_WHAT YOU SHOULD DO_.
Below are some entries. Repeat exactly the lines from the one with "get State.reads (access (rd32 (.reserved" through the one with "why (access ⟨.reg, .read, 0x06, 32⟩", and only those.

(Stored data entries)
***
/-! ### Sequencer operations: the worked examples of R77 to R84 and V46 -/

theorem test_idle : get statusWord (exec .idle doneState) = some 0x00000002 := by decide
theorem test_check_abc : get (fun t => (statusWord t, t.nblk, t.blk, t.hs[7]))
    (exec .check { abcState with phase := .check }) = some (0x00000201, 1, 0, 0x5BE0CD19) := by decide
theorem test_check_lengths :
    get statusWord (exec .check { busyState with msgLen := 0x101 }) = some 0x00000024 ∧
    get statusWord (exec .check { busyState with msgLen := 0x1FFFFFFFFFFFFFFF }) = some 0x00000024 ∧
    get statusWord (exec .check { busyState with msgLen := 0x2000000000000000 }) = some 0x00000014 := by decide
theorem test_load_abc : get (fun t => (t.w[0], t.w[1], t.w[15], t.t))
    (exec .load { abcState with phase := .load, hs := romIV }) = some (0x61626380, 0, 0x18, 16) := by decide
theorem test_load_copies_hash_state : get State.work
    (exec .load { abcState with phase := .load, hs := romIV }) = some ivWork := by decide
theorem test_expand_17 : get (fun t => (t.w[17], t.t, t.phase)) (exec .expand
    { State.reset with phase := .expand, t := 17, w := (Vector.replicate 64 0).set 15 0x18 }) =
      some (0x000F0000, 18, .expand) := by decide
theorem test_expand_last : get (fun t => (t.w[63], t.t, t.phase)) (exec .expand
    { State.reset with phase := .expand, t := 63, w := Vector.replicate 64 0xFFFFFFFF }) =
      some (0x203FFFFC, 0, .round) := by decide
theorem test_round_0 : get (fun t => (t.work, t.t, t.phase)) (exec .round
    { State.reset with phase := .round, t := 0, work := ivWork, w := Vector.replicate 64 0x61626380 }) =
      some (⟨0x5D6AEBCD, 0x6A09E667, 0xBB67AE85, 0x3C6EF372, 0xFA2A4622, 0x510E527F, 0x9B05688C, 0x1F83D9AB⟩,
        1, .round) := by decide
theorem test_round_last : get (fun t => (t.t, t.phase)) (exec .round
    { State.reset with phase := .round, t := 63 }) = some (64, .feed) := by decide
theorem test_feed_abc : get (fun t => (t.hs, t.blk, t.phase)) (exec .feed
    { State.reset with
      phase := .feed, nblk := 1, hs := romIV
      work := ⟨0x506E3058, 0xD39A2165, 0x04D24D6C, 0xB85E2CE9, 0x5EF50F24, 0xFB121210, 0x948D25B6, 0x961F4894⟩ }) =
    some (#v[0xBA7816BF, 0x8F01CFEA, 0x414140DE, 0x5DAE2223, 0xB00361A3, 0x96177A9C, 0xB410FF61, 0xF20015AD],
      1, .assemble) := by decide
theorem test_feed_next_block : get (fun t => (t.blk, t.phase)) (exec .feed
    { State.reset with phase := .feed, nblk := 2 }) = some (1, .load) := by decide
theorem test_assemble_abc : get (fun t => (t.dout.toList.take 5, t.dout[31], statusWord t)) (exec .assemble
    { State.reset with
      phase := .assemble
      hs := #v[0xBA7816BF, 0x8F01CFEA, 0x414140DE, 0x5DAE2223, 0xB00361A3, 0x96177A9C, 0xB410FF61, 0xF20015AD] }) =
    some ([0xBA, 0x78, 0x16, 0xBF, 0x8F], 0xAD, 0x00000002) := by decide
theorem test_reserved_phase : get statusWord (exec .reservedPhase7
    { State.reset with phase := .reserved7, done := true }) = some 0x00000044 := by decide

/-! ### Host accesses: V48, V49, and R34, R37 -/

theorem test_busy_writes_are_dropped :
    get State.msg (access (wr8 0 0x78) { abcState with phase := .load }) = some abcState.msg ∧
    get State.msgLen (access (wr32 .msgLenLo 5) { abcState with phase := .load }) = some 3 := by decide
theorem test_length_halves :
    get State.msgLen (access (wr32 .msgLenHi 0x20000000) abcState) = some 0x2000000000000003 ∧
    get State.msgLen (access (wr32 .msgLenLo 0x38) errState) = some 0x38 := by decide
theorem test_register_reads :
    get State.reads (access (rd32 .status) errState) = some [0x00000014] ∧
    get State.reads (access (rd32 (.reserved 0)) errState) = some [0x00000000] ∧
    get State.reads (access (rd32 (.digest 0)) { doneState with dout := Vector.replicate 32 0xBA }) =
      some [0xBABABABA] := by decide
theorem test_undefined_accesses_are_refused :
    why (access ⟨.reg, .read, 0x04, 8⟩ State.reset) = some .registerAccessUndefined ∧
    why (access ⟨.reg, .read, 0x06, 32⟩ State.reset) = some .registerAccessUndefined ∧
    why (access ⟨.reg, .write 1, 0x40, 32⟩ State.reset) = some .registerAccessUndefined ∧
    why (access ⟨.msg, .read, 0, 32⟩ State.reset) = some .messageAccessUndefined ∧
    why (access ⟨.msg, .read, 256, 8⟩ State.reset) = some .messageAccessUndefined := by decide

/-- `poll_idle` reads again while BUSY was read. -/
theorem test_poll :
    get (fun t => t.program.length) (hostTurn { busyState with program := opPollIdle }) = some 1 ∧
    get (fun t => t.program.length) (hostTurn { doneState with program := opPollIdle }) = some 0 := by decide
***
_EXERCISE RESULT_.
    get State.reads (access (rd32 (.reserved 0)) errState) = some [0x00000000] ∧
    get State.reads (access (rd32 (.digest 0)) { doneState with dout := Vector.replicate 32 0xBA }) =
      some [0xBABABABA] := by decide
theorem test_undefined_accesses_are_refused :
    why (access ⟨.reg, .read, 0x04, 8⟩ State.reset) = some .registerAccessUndefined ∧
    why (access ⟨.reg, .read, 0x06, 32⟩ State.reset) = some .registerAccessUndefined ∧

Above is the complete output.